▶ [Work task]: What do the lines say, reproduced word for word, from the first of the entries below through the line bearing "Does.step (modQuarter_does ..))"?
[[ Data open ]]
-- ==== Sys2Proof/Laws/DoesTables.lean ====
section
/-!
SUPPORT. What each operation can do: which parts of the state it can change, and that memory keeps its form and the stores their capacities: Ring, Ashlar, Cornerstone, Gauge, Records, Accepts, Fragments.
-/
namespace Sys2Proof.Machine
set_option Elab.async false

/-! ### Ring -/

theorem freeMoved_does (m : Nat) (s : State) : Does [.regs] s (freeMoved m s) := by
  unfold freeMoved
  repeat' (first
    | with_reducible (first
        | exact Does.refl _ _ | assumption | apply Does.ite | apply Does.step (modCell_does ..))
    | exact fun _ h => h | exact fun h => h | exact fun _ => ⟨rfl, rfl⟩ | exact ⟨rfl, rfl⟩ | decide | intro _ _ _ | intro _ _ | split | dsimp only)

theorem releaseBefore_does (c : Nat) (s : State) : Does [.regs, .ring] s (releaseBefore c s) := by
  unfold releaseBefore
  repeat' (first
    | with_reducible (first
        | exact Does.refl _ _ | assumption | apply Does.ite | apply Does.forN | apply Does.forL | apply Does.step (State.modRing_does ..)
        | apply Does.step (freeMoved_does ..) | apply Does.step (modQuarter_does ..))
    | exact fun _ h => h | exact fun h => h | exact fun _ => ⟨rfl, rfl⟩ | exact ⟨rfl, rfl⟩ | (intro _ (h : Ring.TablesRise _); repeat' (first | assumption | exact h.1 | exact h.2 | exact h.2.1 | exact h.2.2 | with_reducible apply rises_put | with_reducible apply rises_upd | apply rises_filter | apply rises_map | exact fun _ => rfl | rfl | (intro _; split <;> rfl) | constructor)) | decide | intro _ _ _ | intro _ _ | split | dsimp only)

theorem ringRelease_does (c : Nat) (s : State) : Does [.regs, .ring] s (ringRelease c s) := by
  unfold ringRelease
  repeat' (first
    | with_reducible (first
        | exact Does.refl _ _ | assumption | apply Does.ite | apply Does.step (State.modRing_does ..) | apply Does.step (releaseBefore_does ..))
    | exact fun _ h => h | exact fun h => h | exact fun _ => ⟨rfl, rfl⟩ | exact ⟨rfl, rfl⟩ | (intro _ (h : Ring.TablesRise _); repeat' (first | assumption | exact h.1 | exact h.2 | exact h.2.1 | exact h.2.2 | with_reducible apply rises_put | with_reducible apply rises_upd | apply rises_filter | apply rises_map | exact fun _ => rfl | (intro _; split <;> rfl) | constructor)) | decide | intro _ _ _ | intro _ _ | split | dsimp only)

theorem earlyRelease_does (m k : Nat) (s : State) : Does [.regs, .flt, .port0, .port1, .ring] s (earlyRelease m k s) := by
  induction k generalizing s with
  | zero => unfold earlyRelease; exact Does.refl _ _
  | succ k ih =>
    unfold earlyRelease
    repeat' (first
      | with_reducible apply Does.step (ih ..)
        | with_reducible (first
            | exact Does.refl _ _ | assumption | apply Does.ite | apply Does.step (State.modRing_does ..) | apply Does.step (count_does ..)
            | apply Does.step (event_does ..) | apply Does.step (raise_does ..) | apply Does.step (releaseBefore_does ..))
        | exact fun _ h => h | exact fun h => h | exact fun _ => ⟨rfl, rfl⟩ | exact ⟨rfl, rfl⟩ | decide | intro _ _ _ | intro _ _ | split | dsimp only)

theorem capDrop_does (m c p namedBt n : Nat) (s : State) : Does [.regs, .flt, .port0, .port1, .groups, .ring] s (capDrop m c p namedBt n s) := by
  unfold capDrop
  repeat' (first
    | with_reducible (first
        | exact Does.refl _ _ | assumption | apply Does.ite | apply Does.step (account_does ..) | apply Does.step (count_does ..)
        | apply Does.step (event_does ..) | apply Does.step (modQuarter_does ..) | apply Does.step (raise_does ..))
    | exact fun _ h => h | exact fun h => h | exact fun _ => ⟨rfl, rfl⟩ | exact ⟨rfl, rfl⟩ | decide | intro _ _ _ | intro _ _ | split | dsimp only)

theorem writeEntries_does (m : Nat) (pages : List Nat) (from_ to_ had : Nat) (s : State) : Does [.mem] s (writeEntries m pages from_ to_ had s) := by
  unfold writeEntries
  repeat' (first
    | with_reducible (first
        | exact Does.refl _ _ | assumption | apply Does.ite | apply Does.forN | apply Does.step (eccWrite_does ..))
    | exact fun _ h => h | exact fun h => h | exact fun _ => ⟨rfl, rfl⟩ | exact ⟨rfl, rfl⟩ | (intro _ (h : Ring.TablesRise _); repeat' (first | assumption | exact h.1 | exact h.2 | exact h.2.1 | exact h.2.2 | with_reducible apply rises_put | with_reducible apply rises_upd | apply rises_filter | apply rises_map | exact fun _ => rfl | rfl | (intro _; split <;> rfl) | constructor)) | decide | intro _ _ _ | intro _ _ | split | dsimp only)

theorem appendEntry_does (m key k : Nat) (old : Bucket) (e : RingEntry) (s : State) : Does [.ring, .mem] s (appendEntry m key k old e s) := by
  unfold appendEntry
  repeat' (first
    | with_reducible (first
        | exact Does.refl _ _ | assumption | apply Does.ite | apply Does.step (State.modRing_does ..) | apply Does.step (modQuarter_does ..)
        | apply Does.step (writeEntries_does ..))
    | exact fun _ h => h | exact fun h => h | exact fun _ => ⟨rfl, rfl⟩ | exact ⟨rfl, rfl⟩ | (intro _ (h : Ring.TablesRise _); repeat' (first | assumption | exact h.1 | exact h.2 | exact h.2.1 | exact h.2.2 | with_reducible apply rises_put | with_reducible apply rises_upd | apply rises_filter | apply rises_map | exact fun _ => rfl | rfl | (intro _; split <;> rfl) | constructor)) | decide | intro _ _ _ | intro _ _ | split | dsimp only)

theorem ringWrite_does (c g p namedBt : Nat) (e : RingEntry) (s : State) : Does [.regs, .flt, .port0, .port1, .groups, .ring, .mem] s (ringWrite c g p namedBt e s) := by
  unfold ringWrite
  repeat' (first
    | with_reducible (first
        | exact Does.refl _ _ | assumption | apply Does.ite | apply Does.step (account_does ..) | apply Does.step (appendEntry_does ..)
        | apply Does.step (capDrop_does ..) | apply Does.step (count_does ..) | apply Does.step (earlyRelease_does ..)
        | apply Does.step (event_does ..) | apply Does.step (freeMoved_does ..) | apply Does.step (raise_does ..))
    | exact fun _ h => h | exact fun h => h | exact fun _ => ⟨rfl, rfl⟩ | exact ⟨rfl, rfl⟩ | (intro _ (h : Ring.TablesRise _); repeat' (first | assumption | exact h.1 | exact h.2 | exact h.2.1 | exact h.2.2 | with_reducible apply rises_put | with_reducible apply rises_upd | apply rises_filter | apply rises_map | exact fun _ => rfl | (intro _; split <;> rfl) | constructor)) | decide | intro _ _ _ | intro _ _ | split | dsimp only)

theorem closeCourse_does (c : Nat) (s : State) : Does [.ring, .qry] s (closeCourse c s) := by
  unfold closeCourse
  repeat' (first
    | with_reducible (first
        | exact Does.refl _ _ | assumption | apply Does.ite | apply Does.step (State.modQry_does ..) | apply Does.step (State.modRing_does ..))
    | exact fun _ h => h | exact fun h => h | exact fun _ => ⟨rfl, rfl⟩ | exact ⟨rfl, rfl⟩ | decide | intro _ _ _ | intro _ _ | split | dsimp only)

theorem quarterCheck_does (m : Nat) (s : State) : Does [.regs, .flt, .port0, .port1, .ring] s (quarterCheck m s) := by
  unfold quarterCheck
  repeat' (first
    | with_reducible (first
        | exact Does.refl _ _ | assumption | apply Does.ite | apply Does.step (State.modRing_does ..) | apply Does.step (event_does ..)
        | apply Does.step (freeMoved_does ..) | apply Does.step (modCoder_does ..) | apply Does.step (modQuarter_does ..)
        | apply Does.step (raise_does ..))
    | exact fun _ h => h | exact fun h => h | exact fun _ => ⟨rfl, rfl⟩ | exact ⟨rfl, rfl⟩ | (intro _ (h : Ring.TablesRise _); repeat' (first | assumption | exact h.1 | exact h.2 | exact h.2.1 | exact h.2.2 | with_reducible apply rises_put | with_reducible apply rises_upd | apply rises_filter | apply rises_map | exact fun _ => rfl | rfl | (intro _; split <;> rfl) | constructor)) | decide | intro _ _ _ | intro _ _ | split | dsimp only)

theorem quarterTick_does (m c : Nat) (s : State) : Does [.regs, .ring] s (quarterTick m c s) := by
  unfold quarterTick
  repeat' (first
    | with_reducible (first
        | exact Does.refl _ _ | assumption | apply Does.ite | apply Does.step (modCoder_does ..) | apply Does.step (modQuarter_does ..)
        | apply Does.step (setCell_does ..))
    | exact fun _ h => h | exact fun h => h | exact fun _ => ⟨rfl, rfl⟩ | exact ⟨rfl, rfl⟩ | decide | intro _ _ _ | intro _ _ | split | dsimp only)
[[ Data closed ]]
▶ [Solution for this task]:
-- ==== Sys2Proof/Laws/DoesTables.lean ====
section
/-!
SUPPORT. What each operation can do: which parts of the state it can change, and that memory keeps its form and the stores their capacities: Ring, Ashlar, Cornerstone, Gauge, Records, Accepts, Fragments.
-/
namespace Sys2Proof.Machine
set_option Elab.async false

/-! ### Ring -/

theorem freeMoved_does (m : Nat) (s : State) : Does [.regs] s (freeMoved m s) := by
  unfold freeMoved
  repeat' (first
    | with_reducible (first
        | exact Does.refl _ _ | assumption | apply Does.ite | apply Does.step (modCell_does ..))
    | exact fun _ h => h | exact fun h => h | exact fun _ => ⟨rfl, rfl⟩ | exact ⟨rfl, rfl⟩ | decide | intro _ _ _ | intro _ _ | split | dsimp only)

theorem releaseBefore_does (c : Nat) (s : State) : Does [.regs, .ring] s (releaseBefore c s) := by
  unfold releaseBefore
  repeat' (first
    | with_reducible (first
        | exact Does.refl _ _ | assumption | apply Does.ite | apply Does.forN | apply Does.forL | apply Does.step (State.modRing_does ..)
        | apply Does.step (freeMoved_does ..) | apply Does.step (modQuarter_does ..))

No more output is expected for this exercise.